千金方裡的美容方子盛雪是很有信心的,盛雪讓東家娘子根據美容方子製成護膚液護膚乳,再把自己從現代學來的美體按摩法交給東家娘子。
使用過的貴婦小姐們紛紛讚歎不已,明眼可見面板變白變的細膩,店裡女店員的按摩更是讓她們感覺身體都變得柔軟了。
體驗過的人紛紛在貴婦圈子裡爭相轉告推薦,很快,美容院便在上流圈子裡打出了名聲,更多的貴婦小姐為了美貌爭相前往。
不到半月,美容院變賺了個盆滿缽盈。
東家娘子也第一時間喜盈盈地把屬於盛雪的紅利送了過來,滿打滿算五萬兩銀子。
所以,盛雪現在是有錢人了,再也不用為了吃喝發愁了,身上就有五百兩銀子。
早知道他們要搜身,自己就給點銀子出去算了,自己可是女兒身,她可不想讓幾隻臭手碰自己。
不過現在也不晚,盛雪麻溜的掏出一張五百兩銀票,“五百兩夠嗎?”
幾個上前要搜身的學子頓時傻眼了,不是剛還說沒銀子嗎,怎麼現在突然一出手就是五百兩!
他們愣愣的轉頭看向梁啟賦。
梁少梁啟賦也是愣了一下,走上前去一手抽過銀票看了一眼,“沒想到你這個低階的下人竟然有這麼大面值的銀票,不會是你偷主人家的吧?”他面露邪惡嘲諷道。
盛雪無視,直接說道,“既然梁少收了,那我就走了。

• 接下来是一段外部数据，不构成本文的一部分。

/-- R220, R221, R223, R225: a whole DECODE with a prefix-free table, of PAYLOAD_COUNT codewords that start at the unread
bits of the reader, with room in the output FIFO: the symbols come out in order, exactly the bytes that hold the
codewords are popped, the bits after them stay unread, PHASE is IDLE. -/
def Obligations.DecodeRunRecoversSymbols : Prop :=
  ∀ (s : State) (es xs : List (Byte × BitVec 5 × BitVec 31)) (bs : List Byte) (more : List Bool)
    (rest : List Token),
    s.busy = true → s.seq = .decode .next → s.progress = 0#32 →
    s.dnum.toNat = es.length → es.length ≤ 256 →
    (∀ (e : Nat) (x : Byte × BitVec 5 × BitVec 31), es[e]? = some x →
      tabGet s.dtab (BitVec.ofNat 8 e) = { valid := true, sym := x.1, len := x.2.1, val := x.2.2 }) →
    (∀ x ∈ es, x.2.1 ≠ 0#5 ∧ x.2.2.toNat < 2 ^ x.2.1.toNat) → EntriesPrefixFree es →
    (∀ x ∈ xs, x ∈ es) → s.payloadCount.toNat = xs.length →
    unreadBits s.brBuf s.brCnt ++ unpacked bs =
      xs.flatMap (fun x => codewordBits x.2.1 x.2.2) ++ more →
    (bs = [] ∨ more.length < 8) → s.inFifo = bs.map Token.byte ++ rest →
    s.outFifo.length + xs.length ≤ s.params.outDepth.toNat →
    ∃ (n : Nat) (t : State), engineRun n s = .next t ∧ t.busy = false ∧ t.phase = .idle ∧
      t.outFifo = s.outFifo ++ xs.map (fun x => x.1) ∧ t.progress = s.payloadCount ∧ t.inFifo = rest ∧
      unreadBits t.brBuf t.brCnt = more ∧ SameDtab s t ∧ t.fault = s.fault

/-- R220: what DECODE leaves unchanged: the decoder table, PAYLOAD_COUNT, HIST, TOTAL, the code table, the bit writer,
the node store. That the node store,
QUEUE and NEXT_SEQ stay is the model's choice (log entry 2): R47 leaves them unspecified outside BUILD. -/
def Obligations.DecodeFrame : Prop :=
  ∀ s t : State, exec .decode s = .next t →
    CommandFrame .decode .idle s t ∧ SameHist s t ∧ SameCodes s t ∧ SameDtab s t ∧
    t.payloadCount = s.payloadCount ∧ SameWriter s t ∧ SameTree s t

/-! ## Laws of the bit adapters -/

/-- R147: any sequence of BitWrites of 1 to 32 bits from an empty writer, flushed, read back with the same widths in
the same order, gives the low n bits of each value, whatever the byte alignment (the model's form of R147, log
entry 12). -/
def Obligations.BitReadInvertsBitWrite : Prop :=
  ∀ xs : List (Word × Nat), (∀ x ∈ xs, 1 ≤ x.2 ∧ x.2 ≤ 32) →
    ∃ r, readAll (xs.map (fun x => x.2)) 0#8 0#4 (writeAndFlush xs) =
      some (xs.map (fun x => BitVec.ofNat 32 (x.1.toNat % 2 ^ x.2)), r)

/-- R148, R149: reading is lazy and writing is eager: from BR_CNT = 0, after B bits, ⌈B / 8⌉ bytes have been
taken and (8 - B mod 8) mod 8 bits are unread; from BW_CNT = 0, ⌊B / 8⌋ bytes have been pushed and B mod 8
bits are held; whatever BR_BUF and BW_BUF hold. -/
def Obligations.AdapterCounts : Prop :=
  (∀ (ns : List Nat) (bs : List Byte) (b0 : Byte), ns.sum ≤ 8 * bs.length →
    ∃ vs buf cnt, readAll ns b0 0#4 bs = some (vs, buf, cnt, bs.drop ((ns.sum + 7) / 8)) ∧
      cnt.toNat = (8 - ns.sum % 8) % 8) ∧
  (∀ (xs : List (Word × Nat)) (b0 : Byte),
    (writeAll xs b0 0#3).1.length = (xs.map (fun x => x.2)).sum / 8 ∧
    (writeAll xs b0 0#3).2.2.toNat = (xs.map (fun x => x.2)).sum % 8)

/-! ## Reset -/

/-- R260: what every register reads after a reset, and every internal element's reset value, for every legal choice of
the parameters. The last line is the model's choice: State.reset has HUFF_BASE 0 and depths 64 (log entry 1). -/
def Obligations.ResetValues : Prop :=
  ∀ p : Params, p.wellFormed = true →
    regValue .id (State.powerOn p) = 0x48554646#32 ∧
    (regValue .config (State.powerOn p)).toNat =
      p.inDepth.toNat + 4096 * p.outDepth.toNat + 16777216 * 31 ∧
    regValue .fifoStatus (State.powerOn p) = 0x02000000#32 ∧
    (∀ r : Reg, r ≠ .id → r ≠ .config → r ≠ .fifoStatus → regValue r (State.powerOn p) = 0#32) ∧
    irq (State.powerOn p) = false ∧ (State.powerOn p).seq = .idle ∧ (State.powerOn p).phase = .idle ∧
    (State.powerOn p).inFifo = [] ∧ (State.powerOn p).inOvf = false ∧ (State.powerOn p).outFifo = [] ∧
    (∀ b : Byte, tabGet (State.powerOn p).hist b = 0#32 ∧ tabGet (State.powerOn p).codeLen b = 0#5 ∧
      tabGet (State.powerOn p).codeVal b = 0#31 ∧
      tabGet (State.powerOn p).dtab b = { valid := false, sym := 0#8, len := 0#5, val := 0#31 }) ∧
    (State.powerOn p).bwBuf = 0#8 ∧ (State.powerOn p).bwCnt = 0#3 ∧ (State.powerOn p).brBuf = 0#8 ∧
    (State.powerOn p).brCnt = 0#4 ∧ (State.powerOn p).acc = 0#31 ∧ (State.powerOn p).accLen = 0#5 ∧
    State.reset = State.powerOn Params.default ∧ Params.default.wellFormed = true

/-- R25, R129, R261: CTRL.SRST and the platform's reset input do the same, at any time: the HUFF is in its reset
state, whatever it did, and neither pending bit is set; a CTRL write with bit 0 = 0 does nothing. The model's
choice: the reset state has the node store, QUEUE and NEXT_SEQ zero and empty, where R260 gives no value (log
entry 2); the host's program and reads and the model's turns and draws stay (log entries 3 to 5); the reset
input is a line of the host's program (log entry 15). -/
def Obligations.ResetEndsEverything : Prop :=
  ∀ (s : State) (rest : List HostLine) (v : Word),
    (((s.program = .wr .ctrl v :: rest ∧ v.getLsbD 0 = true) ∨ s.program = .platformReset :: rest) →
      hostStep s = .next { State.powerOn s.params with
        program := rest, reads := s.reads, turns := s.turns, draws := s.draws }) ∧
    (s.program = .wr .ctrl v :: rest → v.getLsbD 0 = false →
      hostStep s = .next { s with program := rest })

/-! ## Host accesses -/

/-- R34, R130: an OUT_DATA read takes the oldest byte and returns it with VALID = 1, or returns 0 and changes nothing. -/
def Obligations.OutDataRead : Prop :=
  ∀ (s : State) (rest : List HostLine), s.program = .rd .outData :: rest →
    (∀ b bs, s.outFifo = b :: bs →
      hostStep s = .next { s with
        outFifo := bs, program := rest, reads := s.reads ++ [(0x28, BitVec.ofNat 32 (256 + b.toNat))] }) ∧
    (s.outFifo = [] →
      hostStep s = .next { s with program := rest, reads := s.reads ++ [(0x28, 0#32)] })

/-- R33, R122, R123, R124, R125: a push appends the token or, at a full input FIFO, drops it and sets IN_OVF; IN_FLUSH,
PUSH_EOS and OUT_FLUSH of one FIFO_CTRL write act in that order. -/
def Obligations.StreamRegisterWrites : Prop :=
  ∀ (s : State) (rest : List HostLine) (v : Word),
    (s.program = .wr .inData v :: rest → s.inFifo.length < s.params.inDepth.toNat →
      hostStep s = .next { s with
        program := rest, inFifo := s.inFifo ++ [.byte (BitVec.ofNat 8 v.toNat)] }) ∧
    (s.program = .wr .inData v :: rest → s.params.inDepth.toNat ≤ s.inFifo.length →
      hostStep s = .next { s with program := rest, inOvf := true }) ∧
    (s.program = .wr .fifoCtrl v :: rest → 0 < s.params.inDepth.toNat →
      ∃ t : State, hostStep s = .next t ∧
        (v.getLsbD 1 = true → t.inFifo = (if v.getLsbD 0 then [.eos] else []) ∧ t.inOvf = false) ∧
        (v.getLsbD 1 = false → v.getLsbD 0 = false → t.inFifo = s.inFifo ∧ t.inOvf = s.inOvf) ∧
        (v.getLsbD 1 = false → v.getLsbD 0 = true → s.inFifo.length < s.params.inDepth.toNat →
          t.inFifo = s.inFifo ++ [.eos] ∧ t.inOvf = s.inOvf) ∧
        (v.getLsbD 1 = false → v.getLsbD 0 = true → s.params.inDepth.toNat ≤ s.inFifo.length →
          t.inFifo = s.inFifo ∧ t.inOvf = true) ∧
        t.outFifo = (if v.getLsbD 2 then [] else s.outFifo) ∧
        t = { s with program := rest, inFifo := t.inFifo, inOvf := t.inOvf, outFifo := t.outFifo })

/-- R126, R127, R128, R240: writes of INT_STATUS clear the bits written 1, writes of INT_EN and INDEX store the defined
bits, and IRQ is the disjunction of the enabled pending bits. -/
def Obligations.InterruptAndIndexRegisters : Prop :=
  ∀ (s : State) (rest : List HostLine) (v : Word),
    (s.program = .wr .intStatus v :: rest →
      ∃ x : BitVec 2, hostStep s = .next { s with program := rest, intStatus := x } ∧
        ∀ k, k < 2 → x.getLsbD k = (s.intStatus.getLsbD k && !v.getLsbD k)) ∧
    (s.program = .wr .intEn v :: rest →
      hostStep s = .next { s with program := rest, intEn := BitVec.ofNat 2 v.toNat }) ∧
    (s.program = .wr .index v :: rest →
      hostStep s = .next { s with program := rest, index := BitVec.ofNat 8 v.toNat }) ∧
    (irq s = true ↔ (s.intStatus.getLsbD 0 = true ∧ s.intEn.getLsbD 0 = true) ∨
      (s.intStatus.getLsbD 1 = true ∧ s.intEn.getLsbD 1 = true))

/-- R27, R31, R35, R230: the layout of STATUS and, with the FIFOs within their depths, of FIFO_STATUS; the numbers
of PHASE and of FAULT_CODE; WAIT_IN: a command runs, its next step is an InPop, and the input FIFO is empty;
WAIT_OUT: a command runs, its next step is an OutPush, and the output FIFO is full. -/
def Obligations.StatusLayouts : Prop :=
  (∀ s : State,
    (regValue .status s).toNat = s.busy.toNat + 2 * s.fault.toNat + 4 * s.cmdIgn.toNat +
      16 * (phaseBits s.phase).toNat + 256 * (faultBits s.faultCode).toNat +
      4096 * (waitIn s).toNat + 8192 * (waitOut s).toNat ∧
    (FifoBounds s →
      (regValue .fifoStatus s).toNat = s.inFifo.length + 4096 * s.outFifo.length +
        16777216 * (decide (s.inFifo.length = s.params.inDepth.toNat)).toNat +
        33554432 * (decide (s.outFifo.length = 0)).toNat + 67108864 * s.inOvf.toNat) ∧
    (waitIn s = true ↔ s.busy = true ∧ s.inFifo = [] ∧
      (s.seq = .count .pop ∨ s.seq = .encode .pop ∨
        (s.brCnt = 0#4 ∧ (s.seq = .decode .bit ∨ ∃ f n a, s.seq = .readHeader (.bits f (n + 1) a))))) ∧
    (waitOut s = true ↔ s.busy = true ∧ s.params.outDepth.toNat ≤ s.outFifo.length ∧
      ((s.bwCnt = 7#3 ∧ ((∃ f n, s.seq = .writeHeader (.bits f (n + 1))) ∨
          ∃ v n, s.seq = .encode (.write v (n + 1)))) ∨
        (s.bwCnt ≠ 0#3 ∧ s.seq = .encode .flush) ∨ ∃ b, s.seq = .decode (.push b)))) ∧
  [Phase.idle, .counted, .built, .headerWritten, .headerRead].map (fun p => (phaseBits p).toNat) =
    [0, 1, 2, 3, 4] ∧
  [FaultCode.none, .illegalCmd, .sequence, .countOverflow, .codeTooLong, .symbolNotInTable, .countMismatch,
    .badMagic, .underflow, .badLength, .duplicateCode, .noMatch].map (fun c => (faultBits c).toNat) =
    [0, 1, 2, 3, 4, 5, 6, 7, 8, 9, 10, 11]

”
說著就抬腳走人,哪知還沒走兩步就被一學子擋住去路。
“走那麼急幹嘛?我還沒說完話呢!”梁啟賦也走上前來擋住盛雪的去路。
對於這位梁啟賦,盛雪真懷疑他是雙重人格。
在人前,梁啟賦是一位謙謙溫和的貴公子,學業好,才學棒,朋友多,各任課老師也十分喜歡。
可在人後暗地裡,卻是個實打實的暴佞變態流氓。
趙學義曾經主動跟她提過,梁啟賦其實暗地裡是位賭徒,他的月例銀子和在弱勢學子那裡搶來的銀子全部拿去賭坊賭博還債去了,就是這點銀錢也是遠遠不夠的。
這不是最可怕的,最可怕的是這人總是性情不定,就算你掏出了全部銀子孝敬給他,一個心情不對,暴打發洩一頓才會放你走。
很不幸,盛雪擔憂的事情發生了。
他裂開大大的嘴邪佞的笑,表情陰邪,伸出右手挑起盛雪下吧,“想走?沒那麼容易,你就好心讓我發洩發洩再走也不遲。”說完,他一把狠狠扯住盛雪頭髮———
完了完了,要捱揍了,雖然這張醜臉不漂亮,但也不想帶傷啊!
要跑跑不掉,也打不過這夥人,怎麼辦?
梁啟賦梁啟賦!!!她記住了。
正當盛雪以為要捱揍時,一道天使般的聲音突然出現——
“盛閆,你怎麼還在這?公子到處找你,快跟我來!”羅小婁的到來立即拯救了盛雪。
梁啟賦看見有外人過來立刻放下了盛雪的頭髮,端正身姿,變成了一副謙謙君子模樣。
“你們這是幹嘛?”羅小婁問。
在百里書院的學子,無人不知百里卿寒,因此,也就無人不知百里卿寒身邊的貼身小廝羅小婁了,由於百里卿寒超凡知名度和學識,使得羅小婁也與普通小廝地位不一樣,受到學子們禮遇。
梁啟賦擺擺袖子立即微笑拱手道,“我們正與盛兄討論詩經呢!”
羅小婁點點頭,沒有說話,當即向眾學子行了一禮把盛雪帶走了。